◆ **EXERCISE**:
In the entries below, spot each line with the word "that" and copy it.

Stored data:
════════════════════
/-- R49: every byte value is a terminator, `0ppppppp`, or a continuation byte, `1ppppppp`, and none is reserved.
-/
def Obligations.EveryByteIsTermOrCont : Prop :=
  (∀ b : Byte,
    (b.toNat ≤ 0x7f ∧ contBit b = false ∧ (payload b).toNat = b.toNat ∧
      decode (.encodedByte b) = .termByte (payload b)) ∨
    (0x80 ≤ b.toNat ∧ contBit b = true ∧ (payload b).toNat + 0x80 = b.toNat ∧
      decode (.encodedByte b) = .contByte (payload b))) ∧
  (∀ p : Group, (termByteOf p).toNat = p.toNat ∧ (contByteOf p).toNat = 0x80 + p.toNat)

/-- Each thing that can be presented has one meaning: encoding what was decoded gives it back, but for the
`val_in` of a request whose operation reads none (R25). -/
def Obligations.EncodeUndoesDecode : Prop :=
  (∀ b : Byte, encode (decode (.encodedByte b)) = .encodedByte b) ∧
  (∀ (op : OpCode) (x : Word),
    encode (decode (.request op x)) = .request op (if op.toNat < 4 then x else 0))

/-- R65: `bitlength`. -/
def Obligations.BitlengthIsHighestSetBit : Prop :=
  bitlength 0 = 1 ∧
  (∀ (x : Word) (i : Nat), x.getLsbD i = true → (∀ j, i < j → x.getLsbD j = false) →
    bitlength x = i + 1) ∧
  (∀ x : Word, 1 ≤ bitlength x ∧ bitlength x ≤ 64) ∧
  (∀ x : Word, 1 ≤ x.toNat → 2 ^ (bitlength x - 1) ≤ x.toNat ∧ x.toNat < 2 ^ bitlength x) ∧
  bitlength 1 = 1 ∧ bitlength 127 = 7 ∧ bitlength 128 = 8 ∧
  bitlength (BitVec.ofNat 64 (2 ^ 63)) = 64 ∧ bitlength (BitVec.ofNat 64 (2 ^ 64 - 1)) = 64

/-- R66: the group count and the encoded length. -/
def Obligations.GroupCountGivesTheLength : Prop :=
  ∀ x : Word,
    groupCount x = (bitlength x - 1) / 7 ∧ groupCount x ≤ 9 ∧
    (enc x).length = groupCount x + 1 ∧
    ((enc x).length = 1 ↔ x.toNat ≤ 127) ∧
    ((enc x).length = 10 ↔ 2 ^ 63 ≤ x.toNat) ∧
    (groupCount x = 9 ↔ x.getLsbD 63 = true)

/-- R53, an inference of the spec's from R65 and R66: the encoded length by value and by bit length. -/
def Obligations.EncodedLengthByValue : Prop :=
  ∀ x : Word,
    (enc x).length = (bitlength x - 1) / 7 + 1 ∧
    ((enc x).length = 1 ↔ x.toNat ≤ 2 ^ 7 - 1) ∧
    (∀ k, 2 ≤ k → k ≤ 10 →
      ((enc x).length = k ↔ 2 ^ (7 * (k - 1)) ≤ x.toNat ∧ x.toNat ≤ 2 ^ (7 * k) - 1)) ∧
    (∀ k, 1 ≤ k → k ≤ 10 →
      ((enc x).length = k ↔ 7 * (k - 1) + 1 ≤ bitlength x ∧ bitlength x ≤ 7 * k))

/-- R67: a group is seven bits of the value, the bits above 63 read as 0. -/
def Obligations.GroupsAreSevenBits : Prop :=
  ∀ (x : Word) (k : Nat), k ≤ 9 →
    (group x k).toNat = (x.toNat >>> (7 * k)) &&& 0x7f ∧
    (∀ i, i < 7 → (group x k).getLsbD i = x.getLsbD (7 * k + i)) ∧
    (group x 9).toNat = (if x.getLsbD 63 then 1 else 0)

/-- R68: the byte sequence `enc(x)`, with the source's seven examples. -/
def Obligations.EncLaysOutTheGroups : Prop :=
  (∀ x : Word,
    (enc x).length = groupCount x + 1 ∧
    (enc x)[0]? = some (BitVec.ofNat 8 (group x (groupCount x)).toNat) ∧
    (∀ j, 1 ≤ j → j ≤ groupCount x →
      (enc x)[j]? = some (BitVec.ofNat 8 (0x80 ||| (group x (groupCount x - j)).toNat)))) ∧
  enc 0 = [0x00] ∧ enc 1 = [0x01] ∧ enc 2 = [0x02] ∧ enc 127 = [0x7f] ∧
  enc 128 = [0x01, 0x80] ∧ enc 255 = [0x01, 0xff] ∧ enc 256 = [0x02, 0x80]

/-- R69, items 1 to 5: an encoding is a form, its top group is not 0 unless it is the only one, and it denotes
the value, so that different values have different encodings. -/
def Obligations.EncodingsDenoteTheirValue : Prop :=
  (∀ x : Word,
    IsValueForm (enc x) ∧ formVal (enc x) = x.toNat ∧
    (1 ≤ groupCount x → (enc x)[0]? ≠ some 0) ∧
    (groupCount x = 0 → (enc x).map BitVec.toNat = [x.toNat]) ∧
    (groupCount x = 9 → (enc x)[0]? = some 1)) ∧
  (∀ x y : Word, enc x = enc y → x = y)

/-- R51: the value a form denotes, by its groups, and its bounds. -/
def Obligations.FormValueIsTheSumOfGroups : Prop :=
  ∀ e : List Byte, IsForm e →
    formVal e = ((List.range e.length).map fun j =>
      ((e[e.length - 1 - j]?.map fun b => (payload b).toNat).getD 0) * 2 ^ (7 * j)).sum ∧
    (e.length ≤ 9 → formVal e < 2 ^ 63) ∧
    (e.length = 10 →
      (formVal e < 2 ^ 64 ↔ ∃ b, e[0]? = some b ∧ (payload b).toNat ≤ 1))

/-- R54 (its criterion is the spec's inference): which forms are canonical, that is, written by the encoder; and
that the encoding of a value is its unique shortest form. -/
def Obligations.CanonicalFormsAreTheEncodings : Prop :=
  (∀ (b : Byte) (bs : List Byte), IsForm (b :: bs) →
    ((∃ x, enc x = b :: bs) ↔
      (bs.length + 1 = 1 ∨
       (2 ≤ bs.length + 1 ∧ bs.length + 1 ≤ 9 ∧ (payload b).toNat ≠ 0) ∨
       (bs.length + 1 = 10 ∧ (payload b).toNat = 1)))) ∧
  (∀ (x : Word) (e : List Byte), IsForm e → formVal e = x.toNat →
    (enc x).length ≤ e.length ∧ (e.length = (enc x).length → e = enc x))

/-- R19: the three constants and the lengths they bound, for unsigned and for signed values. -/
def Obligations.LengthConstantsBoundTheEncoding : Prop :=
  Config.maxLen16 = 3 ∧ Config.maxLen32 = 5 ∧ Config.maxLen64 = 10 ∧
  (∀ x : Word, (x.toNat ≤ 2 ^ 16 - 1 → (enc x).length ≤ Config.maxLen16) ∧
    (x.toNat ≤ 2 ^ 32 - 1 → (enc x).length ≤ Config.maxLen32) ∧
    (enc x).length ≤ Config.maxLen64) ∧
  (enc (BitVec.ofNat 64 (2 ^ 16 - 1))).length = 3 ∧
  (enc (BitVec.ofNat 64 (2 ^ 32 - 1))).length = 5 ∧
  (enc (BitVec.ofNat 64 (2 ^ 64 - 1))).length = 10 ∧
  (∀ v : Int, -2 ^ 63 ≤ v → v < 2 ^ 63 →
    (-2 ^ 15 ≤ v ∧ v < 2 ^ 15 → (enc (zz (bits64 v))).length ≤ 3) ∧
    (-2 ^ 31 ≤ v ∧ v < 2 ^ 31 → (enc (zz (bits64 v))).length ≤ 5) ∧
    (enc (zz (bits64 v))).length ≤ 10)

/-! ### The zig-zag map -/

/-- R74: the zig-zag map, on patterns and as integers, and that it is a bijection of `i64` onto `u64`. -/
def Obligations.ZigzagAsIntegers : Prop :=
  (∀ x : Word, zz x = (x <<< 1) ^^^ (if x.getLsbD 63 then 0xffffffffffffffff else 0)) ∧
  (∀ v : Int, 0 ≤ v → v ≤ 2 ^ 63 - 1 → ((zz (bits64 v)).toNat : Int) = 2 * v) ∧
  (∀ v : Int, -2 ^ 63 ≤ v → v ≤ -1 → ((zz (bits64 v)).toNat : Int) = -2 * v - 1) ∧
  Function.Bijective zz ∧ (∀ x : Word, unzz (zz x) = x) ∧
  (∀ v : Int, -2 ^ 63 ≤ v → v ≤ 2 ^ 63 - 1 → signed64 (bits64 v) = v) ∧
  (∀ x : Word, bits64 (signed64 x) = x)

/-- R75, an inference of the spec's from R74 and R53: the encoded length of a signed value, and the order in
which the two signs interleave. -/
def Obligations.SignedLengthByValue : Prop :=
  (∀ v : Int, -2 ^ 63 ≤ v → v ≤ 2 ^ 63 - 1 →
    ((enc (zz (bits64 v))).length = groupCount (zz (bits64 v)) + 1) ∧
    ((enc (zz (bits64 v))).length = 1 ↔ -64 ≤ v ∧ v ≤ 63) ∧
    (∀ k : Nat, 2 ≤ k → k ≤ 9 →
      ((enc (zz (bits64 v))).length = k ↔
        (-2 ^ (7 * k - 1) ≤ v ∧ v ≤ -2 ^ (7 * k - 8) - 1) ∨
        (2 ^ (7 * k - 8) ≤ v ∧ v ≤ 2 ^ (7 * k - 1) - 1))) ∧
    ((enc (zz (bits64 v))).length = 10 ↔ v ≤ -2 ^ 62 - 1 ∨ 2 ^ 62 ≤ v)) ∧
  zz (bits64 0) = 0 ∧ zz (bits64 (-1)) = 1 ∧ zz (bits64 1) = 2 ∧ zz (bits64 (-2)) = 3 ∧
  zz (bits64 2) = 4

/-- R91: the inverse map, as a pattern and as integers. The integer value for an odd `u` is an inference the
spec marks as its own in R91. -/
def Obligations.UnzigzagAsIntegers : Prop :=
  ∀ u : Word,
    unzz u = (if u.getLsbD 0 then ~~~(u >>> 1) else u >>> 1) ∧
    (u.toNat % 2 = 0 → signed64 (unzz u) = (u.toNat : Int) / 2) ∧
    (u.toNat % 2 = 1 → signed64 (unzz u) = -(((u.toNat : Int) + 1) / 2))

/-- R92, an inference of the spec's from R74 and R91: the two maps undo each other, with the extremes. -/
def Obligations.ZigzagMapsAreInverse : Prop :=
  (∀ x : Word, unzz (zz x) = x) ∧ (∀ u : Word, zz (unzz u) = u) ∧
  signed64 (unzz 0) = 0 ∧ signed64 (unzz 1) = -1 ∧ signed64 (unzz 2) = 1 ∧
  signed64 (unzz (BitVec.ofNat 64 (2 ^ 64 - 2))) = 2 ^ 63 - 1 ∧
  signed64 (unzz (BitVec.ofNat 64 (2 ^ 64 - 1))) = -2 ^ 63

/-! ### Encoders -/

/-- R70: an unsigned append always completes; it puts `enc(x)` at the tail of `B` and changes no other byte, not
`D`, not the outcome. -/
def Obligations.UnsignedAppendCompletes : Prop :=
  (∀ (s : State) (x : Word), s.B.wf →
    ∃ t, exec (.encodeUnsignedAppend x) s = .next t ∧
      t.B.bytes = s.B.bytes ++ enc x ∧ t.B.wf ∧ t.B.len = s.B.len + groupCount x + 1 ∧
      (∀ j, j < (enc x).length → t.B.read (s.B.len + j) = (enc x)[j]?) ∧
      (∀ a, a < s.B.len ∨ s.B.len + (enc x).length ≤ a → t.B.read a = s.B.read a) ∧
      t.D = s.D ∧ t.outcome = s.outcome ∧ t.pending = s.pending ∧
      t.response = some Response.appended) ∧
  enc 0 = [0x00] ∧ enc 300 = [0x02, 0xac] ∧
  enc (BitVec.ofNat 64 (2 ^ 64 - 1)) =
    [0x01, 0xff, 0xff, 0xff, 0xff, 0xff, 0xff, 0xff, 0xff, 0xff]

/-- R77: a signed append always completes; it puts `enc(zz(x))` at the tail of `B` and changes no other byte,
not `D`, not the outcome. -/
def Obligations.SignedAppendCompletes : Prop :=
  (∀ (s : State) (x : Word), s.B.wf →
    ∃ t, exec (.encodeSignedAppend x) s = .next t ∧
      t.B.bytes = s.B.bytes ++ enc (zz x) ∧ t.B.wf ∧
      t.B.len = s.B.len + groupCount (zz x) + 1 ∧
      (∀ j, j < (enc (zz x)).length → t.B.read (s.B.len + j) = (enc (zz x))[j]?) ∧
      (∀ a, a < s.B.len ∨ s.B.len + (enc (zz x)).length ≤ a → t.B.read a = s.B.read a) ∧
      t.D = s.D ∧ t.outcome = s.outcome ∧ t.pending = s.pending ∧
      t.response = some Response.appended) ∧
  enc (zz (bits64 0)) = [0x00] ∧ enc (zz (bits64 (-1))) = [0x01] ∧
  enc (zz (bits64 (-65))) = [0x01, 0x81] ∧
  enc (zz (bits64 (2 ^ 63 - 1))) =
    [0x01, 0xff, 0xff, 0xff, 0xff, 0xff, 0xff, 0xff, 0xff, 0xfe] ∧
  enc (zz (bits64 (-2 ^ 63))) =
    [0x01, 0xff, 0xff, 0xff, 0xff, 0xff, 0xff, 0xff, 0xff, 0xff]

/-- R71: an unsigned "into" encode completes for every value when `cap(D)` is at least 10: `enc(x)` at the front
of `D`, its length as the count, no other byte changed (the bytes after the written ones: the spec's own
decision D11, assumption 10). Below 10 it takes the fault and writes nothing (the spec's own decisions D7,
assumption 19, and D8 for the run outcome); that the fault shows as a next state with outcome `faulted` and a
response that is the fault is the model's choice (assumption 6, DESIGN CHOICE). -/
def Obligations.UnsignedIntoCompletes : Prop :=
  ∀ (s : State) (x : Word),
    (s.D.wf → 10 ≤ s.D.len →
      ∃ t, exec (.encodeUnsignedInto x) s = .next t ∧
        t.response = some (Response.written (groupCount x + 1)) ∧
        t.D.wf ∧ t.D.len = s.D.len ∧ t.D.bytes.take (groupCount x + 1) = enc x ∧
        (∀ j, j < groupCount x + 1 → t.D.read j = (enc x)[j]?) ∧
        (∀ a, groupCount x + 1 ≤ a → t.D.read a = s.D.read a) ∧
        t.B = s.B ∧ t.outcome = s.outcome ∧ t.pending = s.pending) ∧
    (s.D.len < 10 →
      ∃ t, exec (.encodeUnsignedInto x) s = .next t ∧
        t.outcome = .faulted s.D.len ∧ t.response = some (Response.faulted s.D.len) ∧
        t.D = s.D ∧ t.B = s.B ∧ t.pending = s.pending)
════════════════════
◆ **EXPECTED ANSWER**:
/-- Each thing that can be presented has one meaning: encoding what was decoded gives it back, but for the
the value, so that different values have different encodings. -/
/-- R54 (its criterion is the spec's inference): which forms are canonical, that is, written by the encoder; and
that the encoding of a value is its unique shortest form. -/
/-- R74: the zig-zag map, on patterns and as integers, and that it is a bijection of `i64` onto `u64`. -/
assumption 19, and D8 for the run outcome); that the fault shows as a next state with outcome `faulted` and a
response that is the fault is the model's choice (assumption 6, DESIGN CHOICE). -/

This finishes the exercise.